# [Directions for this task]
Reproduce the entries shown below only from the line with "exact and_congr_right fun _ => eq_comm" down to the line with "obtain ⟨q, u, _, hu, rfl⟩", keeping both end lines and copying each one exactly.

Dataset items
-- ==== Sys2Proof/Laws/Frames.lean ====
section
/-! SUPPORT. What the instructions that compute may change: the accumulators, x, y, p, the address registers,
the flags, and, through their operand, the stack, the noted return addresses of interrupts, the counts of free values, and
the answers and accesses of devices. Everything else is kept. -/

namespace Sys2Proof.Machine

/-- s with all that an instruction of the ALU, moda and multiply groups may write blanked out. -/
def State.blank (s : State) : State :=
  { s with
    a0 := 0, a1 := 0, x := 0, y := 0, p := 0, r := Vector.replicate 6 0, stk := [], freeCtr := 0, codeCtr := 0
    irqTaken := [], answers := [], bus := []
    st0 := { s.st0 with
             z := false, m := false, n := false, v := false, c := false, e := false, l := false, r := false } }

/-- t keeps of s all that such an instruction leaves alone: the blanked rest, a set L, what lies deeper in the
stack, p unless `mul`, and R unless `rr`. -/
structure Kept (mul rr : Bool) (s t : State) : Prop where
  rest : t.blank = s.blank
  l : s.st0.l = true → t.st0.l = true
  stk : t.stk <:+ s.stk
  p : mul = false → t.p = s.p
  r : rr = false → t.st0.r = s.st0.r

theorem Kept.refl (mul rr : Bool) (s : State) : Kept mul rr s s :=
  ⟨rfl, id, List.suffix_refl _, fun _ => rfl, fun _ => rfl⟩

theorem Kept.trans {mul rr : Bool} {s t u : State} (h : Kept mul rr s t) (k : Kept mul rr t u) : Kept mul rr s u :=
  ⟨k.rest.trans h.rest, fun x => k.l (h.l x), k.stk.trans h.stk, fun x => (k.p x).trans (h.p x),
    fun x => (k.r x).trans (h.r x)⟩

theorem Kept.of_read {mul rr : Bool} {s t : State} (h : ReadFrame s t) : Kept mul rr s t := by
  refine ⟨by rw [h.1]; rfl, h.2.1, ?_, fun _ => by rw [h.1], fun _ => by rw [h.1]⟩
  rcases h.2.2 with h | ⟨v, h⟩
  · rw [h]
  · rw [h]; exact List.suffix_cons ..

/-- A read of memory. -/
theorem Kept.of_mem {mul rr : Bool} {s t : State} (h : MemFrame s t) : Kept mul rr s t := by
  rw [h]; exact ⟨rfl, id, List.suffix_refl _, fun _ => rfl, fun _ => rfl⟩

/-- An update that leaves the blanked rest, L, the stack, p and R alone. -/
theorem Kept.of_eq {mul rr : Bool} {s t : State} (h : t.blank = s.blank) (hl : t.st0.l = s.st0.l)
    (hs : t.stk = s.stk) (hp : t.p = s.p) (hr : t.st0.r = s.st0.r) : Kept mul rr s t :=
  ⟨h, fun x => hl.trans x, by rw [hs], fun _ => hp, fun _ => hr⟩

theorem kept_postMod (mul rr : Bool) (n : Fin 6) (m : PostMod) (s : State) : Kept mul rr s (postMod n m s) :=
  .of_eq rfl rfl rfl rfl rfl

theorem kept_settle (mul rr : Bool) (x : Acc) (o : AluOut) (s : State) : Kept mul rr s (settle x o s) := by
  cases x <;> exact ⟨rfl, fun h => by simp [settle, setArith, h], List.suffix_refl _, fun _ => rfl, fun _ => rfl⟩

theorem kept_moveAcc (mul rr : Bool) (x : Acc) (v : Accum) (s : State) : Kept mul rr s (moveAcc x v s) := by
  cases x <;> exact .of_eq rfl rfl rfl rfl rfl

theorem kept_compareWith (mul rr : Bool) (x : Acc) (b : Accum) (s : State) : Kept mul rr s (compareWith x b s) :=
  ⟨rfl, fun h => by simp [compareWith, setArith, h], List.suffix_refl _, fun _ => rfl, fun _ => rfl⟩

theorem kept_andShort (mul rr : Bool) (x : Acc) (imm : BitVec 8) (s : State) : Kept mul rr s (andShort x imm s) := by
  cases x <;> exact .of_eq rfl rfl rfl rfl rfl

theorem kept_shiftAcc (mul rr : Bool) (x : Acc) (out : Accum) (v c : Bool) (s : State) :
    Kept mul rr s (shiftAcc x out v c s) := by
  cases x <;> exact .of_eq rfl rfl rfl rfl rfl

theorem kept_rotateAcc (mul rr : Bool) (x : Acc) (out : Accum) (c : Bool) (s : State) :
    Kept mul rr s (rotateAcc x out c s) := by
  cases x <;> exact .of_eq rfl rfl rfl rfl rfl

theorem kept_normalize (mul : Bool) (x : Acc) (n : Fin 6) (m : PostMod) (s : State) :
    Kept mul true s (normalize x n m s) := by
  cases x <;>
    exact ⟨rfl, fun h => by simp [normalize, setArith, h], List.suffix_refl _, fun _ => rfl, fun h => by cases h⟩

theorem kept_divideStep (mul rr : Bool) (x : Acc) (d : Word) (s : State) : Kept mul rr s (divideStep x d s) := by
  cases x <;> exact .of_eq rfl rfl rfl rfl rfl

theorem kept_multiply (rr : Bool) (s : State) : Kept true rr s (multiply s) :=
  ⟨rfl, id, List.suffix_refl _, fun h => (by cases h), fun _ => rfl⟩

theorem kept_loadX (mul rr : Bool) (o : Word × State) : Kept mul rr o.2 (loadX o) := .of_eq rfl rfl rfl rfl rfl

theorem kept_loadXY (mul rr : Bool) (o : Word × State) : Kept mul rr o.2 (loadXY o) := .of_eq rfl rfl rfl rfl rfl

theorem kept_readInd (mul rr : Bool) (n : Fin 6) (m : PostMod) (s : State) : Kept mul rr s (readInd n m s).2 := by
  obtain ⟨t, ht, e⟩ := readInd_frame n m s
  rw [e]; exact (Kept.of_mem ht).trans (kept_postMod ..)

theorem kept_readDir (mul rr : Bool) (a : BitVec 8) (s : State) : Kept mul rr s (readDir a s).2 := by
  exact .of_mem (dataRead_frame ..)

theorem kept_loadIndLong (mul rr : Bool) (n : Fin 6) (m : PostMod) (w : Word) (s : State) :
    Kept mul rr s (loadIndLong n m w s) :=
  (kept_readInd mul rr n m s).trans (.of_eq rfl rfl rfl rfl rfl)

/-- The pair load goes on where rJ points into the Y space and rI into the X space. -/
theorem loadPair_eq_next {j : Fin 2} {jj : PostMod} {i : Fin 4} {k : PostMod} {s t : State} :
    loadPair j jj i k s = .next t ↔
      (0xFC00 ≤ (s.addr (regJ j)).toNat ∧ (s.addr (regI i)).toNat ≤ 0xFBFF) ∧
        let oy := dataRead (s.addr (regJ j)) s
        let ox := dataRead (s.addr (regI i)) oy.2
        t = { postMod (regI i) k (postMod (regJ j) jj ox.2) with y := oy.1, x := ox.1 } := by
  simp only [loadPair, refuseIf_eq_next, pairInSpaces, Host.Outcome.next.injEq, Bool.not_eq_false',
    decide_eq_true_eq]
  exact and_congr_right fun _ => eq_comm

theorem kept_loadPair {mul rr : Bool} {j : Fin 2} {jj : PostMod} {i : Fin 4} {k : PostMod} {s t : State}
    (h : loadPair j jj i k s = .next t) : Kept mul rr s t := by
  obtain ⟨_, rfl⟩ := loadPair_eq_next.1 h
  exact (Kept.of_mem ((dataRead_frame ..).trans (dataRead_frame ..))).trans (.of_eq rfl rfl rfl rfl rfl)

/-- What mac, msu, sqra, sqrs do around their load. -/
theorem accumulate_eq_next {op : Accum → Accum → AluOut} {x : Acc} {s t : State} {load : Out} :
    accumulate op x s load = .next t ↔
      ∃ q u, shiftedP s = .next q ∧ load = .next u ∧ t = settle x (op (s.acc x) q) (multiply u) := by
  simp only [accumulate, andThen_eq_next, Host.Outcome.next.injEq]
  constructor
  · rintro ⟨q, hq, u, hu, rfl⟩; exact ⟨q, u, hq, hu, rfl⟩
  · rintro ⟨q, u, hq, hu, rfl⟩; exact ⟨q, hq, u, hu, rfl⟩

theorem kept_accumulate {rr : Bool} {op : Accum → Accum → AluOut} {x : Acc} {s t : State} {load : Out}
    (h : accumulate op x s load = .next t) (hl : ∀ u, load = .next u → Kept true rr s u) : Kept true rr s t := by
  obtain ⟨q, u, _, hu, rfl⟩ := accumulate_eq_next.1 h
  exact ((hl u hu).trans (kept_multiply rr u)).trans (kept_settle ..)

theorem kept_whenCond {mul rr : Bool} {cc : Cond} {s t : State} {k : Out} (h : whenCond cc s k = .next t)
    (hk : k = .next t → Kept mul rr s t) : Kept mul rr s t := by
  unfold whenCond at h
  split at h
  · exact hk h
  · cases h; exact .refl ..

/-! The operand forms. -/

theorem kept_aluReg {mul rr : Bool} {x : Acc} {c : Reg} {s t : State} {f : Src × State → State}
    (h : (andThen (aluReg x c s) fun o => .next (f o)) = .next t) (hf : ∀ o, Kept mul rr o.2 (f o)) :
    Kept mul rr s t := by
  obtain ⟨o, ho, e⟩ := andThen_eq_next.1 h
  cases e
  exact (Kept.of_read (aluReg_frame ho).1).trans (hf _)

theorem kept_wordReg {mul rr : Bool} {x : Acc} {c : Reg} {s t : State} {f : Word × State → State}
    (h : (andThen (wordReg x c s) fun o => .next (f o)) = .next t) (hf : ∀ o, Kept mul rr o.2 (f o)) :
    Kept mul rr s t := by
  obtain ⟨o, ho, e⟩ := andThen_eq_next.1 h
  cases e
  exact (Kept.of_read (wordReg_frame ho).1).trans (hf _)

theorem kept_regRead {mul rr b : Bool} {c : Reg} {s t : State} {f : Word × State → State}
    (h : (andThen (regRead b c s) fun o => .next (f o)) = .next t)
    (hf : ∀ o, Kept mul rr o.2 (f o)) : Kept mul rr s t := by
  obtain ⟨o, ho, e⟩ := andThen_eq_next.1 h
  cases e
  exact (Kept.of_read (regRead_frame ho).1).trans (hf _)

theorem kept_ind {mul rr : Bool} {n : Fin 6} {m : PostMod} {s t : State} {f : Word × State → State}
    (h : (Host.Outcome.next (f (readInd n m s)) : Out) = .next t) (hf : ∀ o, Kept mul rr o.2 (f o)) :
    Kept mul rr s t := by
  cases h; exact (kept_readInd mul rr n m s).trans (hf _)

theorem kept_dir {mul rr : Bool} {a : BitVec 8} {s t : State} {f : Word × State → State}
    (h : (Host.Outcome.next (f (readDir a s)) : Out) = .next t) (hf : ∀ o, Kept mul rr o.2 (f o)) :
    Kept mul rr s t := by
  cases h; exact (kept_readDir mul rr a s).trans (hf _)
...
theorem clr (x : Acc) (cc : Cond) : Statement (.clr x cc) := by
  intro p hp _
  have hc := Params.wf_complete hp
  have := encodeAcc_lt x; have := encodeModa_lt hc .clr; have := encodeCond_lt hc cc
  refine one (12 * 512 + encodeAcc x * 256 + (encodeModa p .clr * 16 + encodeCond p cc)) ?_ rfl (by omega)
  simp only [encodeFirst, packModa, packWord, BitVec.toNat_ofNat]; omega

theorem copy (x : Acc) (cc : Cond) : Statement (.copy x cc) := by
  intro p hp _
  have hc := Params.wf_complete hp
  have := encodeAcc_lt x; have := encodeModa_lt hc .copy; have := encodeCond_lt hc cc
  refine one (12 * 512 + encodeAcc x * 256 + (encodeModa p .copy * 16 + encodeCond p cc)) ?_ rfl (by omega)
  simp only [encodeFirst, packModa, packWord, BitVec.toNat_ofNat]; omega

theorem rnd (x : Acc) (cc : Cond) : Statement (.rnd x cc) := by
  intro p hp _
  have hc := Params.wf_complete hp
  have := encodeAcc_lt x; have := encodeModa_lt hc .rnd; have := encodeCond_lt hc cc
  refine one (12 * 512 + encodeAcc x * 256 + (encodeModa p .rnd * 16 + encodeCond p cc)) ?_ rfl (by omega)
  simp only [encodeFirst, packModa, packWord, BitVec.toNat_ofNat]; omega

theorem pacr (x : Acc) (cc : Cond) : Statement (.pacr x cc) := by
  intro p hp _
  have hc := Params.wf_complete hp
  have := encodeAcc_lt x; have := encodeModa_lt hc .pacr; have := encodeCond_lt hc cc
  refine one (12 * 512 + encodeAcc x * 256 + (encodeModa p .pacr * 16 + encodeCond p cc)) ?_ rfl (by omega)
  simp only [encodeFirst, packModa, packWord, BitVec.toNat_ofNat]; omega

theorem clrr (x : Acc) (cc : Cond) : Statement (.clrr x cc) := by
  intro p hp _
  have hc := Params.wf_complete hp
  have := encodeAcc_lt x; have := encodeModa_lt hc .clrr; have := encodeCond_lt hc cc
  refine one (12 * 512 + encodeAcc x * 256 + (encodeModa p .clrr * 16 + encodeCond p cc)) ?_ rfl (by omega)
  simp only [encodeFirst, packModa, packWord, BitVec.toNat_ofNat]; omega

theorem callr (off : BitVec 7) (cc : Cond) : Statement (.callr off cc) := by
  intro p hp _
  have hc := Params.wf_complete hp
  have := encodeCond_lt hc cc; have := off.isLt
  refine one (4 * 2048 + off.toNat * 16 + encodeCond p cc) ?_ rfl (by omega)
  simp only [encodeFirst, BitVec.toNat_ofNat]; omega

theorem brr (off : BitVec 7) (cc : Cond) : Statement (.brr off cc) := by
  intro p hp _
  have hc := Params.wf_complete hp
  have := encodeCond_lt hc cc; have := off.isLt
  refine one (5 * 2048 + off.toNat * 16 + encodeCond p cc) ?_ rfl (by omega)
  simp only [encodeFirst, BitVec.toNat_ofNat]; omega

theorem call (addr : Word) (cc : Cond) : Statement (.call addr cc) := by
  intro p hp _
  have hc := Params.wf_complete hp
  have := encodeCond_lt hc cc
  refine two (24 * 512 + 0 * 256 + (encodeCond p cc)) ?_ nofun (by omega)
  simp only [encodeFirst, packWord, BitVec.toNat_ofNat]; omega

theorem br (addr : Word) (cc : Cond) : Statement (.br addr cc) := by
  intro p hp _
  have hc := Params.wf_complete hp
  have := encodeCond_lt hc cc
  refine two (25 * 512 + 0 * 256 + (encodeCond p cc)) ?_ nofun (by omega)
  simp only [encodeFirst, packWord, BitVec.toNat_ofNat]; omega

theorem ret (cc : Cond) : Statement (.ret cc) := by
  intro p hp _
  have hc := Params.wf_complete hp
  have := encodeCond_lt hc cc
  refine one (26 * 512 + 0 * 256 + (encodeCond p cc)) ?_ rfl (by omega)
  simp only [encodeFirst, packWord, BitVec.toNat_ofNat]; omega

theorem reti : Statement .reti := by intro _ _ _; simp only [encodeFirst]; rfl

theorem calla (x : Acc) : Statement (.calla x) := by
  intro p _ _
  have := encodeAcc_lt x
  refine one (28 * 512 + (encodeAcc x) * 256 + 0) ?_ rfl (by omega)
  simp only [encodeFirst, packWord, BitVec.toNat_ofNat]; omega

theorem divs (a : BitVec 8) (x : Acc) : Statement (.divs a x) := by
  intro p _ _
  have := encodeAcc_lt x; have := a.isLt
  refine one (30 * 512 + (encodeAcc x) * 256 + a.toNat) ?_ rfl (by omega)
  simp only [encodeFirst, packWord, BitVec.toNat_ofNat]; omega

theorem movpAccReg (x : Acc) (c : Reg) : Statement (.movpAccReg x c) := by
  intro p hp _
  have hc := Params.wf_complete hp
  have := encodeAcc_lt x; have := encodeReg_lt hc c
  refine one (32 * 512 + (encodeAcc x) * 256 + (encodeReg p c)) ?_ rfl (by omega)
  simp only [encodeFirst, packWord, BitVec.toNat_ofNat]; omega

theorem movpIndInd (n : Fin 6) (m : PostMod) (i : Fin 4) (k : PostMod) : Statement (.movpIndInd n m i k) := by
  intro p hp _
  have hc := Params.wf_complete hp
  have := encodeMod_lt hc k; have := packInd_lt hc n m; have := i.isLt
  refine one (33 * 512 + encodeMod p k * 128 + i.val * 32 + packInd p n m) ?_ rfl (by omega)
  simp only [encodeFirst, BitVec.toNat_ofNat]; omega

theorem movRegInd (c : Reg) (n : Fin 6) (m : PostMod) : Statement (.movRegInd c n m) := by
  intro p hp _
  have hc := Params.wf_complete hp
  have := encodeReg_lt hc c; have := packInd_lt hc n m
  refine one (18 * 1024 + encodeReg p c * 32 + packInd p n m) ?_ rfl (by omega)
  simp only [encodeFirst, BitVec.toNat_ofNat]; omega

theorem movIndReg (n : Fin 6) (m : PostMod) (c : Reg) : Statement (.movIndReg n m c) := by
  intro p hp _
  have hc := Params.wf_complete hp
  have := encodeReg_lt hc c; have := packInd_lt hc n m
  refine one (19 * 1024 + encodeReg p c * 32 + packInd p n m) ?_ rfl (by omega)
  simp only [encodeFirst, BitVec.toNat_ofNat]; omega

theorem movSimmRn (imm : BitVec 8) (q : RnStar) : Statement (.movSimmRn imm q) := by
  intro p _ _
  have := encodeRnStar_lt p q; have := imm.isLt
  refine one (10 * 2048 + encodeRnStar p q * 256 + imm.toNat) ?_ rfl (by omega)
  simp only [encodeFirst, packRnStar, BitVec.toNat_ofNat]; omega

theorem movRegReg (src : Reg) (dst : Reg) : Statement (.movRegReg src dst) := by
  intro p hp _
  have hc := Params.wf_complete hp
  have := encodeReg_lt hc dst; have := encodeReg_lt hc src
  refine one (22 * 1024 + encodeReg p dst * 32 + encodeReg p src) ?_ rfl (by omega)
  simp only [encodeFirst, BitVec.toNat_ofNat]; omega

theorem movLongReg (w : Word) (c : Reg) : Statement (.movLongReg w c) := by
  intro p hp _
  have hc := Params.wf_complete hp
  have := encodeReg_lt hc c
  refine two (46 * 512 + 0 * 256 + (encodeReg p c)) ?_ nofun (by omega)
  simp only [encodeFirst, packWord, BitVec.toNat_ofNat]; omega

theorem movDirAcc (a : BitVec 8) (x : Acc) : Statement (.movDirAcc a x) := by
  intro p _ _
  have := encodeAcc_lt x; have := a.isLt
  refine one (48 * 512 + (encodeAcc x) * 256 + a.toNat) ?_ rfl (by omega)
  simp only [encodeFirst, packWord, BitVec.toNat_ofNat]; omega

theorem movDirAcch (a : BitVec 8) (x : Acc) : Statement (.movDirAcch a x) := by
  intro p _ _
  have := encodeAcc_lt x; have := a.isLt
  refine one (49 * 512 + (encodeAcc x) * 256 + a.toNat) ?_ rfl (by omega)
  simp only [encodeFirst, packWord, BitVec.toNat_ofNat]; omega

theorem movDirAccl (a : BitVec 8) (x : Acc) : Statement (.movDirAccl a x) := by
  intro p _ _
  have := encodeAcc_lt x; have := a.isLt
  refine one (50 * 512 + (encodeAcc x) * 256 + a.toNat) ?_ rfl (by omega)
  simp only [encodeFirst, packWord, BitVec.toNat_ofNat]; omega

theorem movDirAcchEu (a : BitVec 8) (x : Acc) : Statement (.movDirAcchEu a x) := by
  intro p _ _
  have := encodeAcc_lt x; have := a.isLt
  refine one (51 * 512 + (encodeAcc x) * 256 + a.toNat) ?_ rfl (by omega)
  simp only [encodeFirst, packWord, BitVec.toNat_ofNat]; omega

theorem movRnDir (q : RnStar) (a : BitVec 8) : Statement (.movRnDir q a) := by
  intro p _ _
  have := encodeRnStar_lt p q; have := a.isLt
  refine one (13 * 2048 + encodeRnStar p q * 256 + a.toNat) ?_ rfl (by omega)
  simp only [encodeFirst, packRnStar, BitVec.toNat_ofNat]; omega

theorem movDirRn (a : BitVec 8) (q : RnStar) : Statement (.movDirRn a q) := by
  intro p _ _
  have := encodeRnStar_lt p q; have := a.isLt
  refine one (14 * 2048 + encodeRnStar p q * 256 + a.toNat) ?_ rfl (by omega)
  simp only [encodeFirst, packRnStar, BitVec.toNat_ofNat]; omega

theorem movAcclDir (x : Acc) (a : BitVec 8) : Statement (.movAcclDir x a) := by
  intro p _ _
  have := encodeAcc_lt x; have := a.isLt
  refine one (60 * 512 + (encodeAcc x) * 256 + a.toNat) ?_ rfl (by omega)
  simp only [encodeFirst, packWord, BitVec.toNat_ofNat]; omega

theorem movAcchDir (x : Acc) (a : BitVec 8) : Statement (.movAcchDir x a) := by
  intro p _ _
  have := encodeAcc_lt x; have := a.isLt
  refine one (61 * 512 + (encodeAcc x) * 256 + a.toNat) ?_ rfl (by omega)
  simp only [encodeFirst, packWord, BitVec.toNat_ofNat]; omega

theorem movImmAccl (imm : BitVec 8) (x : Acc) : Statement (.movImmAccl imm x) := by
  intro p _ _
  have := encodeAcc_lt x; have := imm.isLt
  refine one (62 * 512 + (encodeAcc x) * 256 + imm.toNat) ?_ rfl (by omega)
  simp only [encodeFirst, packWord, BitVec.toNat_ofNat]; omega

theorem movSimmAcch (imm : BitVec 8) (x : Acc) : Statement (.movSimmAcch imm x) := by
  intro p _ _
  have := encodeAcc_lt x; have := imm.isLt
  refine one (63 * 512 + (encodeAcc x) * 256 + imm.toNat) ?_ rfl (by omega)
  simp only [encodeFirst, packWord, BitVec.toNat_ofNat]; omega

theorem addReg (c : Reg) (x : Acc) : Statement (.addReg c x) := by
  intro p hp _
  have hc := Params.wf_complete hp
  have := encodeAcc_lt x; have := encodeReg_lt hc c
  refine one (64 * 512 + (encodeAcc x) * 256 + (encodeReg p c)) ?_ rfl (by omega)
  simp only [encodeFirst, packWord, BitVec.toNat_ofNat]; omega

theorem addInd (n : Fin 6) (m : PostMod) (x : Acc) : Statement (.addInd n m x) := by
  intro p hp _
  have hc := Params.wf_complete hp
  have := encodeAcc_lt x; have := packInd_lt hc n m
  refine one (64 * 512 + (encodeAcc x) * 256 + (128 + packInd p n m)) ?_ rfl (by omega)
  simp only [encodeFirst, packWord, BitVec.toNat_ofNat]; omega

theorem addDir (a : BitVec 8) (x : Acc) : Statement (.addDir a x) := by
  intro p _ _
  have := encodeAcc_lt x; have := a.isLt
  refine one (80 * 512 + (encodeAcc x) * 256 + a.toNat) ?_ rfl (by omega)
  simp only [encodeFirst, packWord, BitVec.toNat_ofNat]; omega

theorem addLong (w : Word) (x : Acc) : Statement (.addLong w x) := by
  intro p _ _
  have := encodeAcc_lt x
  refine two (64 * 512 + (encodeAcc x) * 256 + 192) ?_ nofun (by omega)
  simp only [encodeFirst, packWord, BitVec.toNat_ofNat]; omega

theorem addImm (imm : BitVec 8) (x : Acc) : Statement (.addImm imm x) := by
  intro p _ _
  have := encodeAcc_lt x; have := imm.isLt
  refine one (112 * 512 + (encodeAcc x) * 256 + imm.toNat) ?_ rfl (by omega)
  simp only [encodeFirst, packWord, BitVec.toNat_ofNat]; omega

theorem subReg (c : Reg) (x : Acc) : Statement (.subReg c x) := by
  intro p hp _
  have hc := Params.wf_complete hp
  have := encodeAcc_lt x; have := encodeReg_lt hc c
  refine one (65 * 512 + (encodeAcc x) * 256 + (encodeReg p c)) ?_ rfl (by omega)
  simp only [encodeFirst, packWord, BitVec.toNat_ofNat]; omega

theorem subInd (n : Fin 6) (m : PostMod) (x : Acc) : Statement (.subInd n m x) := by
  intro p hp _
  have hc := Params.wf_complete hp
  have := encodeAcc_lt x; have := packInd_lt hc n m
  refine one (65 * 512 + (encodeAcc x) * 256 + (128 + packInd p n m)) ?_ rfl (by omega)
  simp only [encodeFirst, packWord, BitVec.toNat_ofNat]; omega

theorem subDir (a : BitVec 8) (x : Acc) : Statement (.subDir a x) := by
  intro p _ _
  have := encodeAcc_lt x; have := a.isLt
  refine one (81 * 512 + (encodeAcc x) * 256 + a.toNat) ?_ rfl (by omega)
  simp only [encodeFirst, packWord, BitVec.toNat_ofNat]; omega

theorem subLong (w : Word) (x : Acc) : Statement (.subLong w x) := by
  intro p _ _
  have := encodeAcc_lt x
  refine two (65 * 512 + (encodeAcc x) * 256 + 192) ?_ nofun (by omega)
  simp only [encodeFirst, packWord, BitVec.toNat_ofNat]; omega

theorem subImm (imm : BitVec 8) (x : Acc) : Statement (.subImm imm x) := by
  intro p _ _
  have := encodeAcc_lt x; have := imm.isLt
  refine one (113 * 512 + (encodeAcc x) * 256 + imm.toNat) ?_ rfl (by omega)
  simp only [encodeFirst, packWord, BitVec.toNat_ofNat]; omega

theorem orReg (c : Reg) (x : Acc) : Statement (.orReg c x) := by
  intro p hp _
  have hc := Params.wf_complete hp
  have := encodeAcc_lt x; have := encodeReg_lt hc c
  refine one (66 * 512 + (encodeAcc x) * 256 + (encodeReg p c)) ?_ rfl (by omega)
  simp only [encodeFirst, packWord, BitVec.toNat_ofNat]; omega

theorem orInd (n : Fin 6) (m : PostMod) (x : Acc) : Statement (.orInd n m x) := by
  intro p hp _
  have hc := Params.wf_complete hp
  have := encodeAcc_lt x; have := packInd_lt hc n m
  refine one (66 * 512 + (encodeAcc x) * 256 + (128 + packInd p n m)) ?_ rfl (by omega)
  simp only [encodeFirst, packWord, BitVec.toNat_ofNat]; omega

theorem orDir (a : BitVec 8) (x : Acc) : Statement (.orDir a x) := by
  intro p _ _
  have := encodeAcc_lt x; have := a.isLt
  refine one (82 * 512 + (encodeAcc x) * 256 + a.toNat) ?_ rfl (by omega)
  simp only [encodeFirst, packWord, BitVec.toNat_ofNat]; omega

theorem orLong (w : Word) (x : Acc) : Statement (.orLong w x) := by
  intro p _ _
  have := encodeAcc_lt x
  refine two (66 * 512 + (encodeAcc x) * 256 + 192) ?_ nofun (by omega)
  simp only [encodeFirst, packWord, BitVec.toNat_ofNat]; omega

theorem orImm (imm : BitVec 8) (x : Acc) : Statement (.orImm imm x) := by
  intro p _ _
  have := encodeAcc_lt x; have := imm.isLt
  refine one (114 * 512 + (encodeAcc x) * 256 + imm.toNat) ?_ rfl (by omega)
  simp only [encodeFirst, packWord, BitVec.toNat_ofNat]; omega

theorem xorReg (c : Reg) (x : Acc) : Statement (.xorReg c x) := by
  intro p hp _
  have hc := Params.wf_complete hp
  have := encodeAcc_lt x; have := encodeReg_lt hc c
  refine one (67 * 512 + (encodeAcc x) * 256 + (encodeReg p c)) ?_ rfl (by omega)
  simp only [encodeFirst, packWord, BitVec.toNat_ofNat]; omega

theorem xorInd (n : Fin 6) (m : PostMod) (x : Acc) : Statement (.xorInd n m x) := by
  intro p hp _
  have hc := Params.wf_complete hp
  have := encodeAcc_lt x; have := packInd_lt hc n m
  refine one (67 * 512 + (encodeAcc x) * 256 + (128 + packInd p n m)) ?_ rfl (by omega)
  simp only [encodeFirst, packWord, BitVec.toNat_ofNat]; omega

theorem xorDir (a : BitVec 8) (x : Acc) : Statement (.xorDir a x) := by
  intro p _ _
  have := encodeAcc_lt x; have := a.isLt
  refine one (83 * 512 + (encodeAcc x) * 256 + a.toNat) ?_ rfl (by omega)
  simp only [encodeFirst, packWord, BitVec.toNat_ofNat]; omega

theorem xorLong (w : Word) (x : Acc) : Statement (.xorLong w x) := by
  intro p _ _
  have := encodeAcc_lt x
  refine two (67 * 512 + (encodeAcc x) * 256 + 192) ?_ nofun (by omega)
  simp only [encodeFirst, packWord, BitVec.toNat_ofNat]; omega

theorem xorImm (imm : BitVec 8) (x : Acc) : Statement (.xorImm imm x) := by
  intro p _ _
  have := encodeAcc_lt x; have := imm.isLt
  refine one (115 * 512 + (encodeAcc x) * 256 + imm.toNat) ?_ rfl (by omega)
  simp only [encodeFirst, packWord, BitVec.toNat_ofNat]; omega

# [Solution]
  exact and_congr_right fun _ => eq_comm

theorem kept_loadPair {mul rr : Bool} {j : Fin 2} {jj : PostMod} {i : Fin 4} {k : PostMod} {s t : State}
    (h : loadPair j jj i k s = .next t) : Kept mul rr s t := by
  obtain ⟨_, rfl⟩ := loadPair_eq_next.1 h
  exact (Kept.of_mem ((dataRead_frame ..).trans (dataRead_frame ..))).trans (.of_eq rfl rfl rfl rfl rfl)

/-- What mac, msu, sqra, sqrs do around their load. -/
theorem accumulate_eq_next {op : Accum → Accum → AluOut} {x : Acc} {s t : State} {load : Out} :
    accumulate op x s load = .next t ↔
      ∃ q u, shiftedP s = .next q ∧ load = .next u ∧ t = settle x (op (s.acc x) q) (multiply u) := by
  simp only [accumulate, andThen_eq_next, Host.Outcome.next.injEq]
  constructor
  · rintro ⟨q, hq, u, hu, rfl⟩; exact ⟨q, u, hq, hu, rfl⟩
  · rintro ⟨q, u, hq, hu, rfl⟩; exact ⟨q, hq, u, hu, rfl⟩

theorem kept_accumulate {rr : Bool} {op : Accum → Accum → AluOut} {x : Acc} {s t : State} {load : Out}
    (h : accumulate op x s load = .next t) (hl : ∀ u, load = .next u → Kept true rr s u) : Kept true rr s t := by
  obtain ⟨q, u, _, hu, rfl⟩ := accumulate_eq_next.1 h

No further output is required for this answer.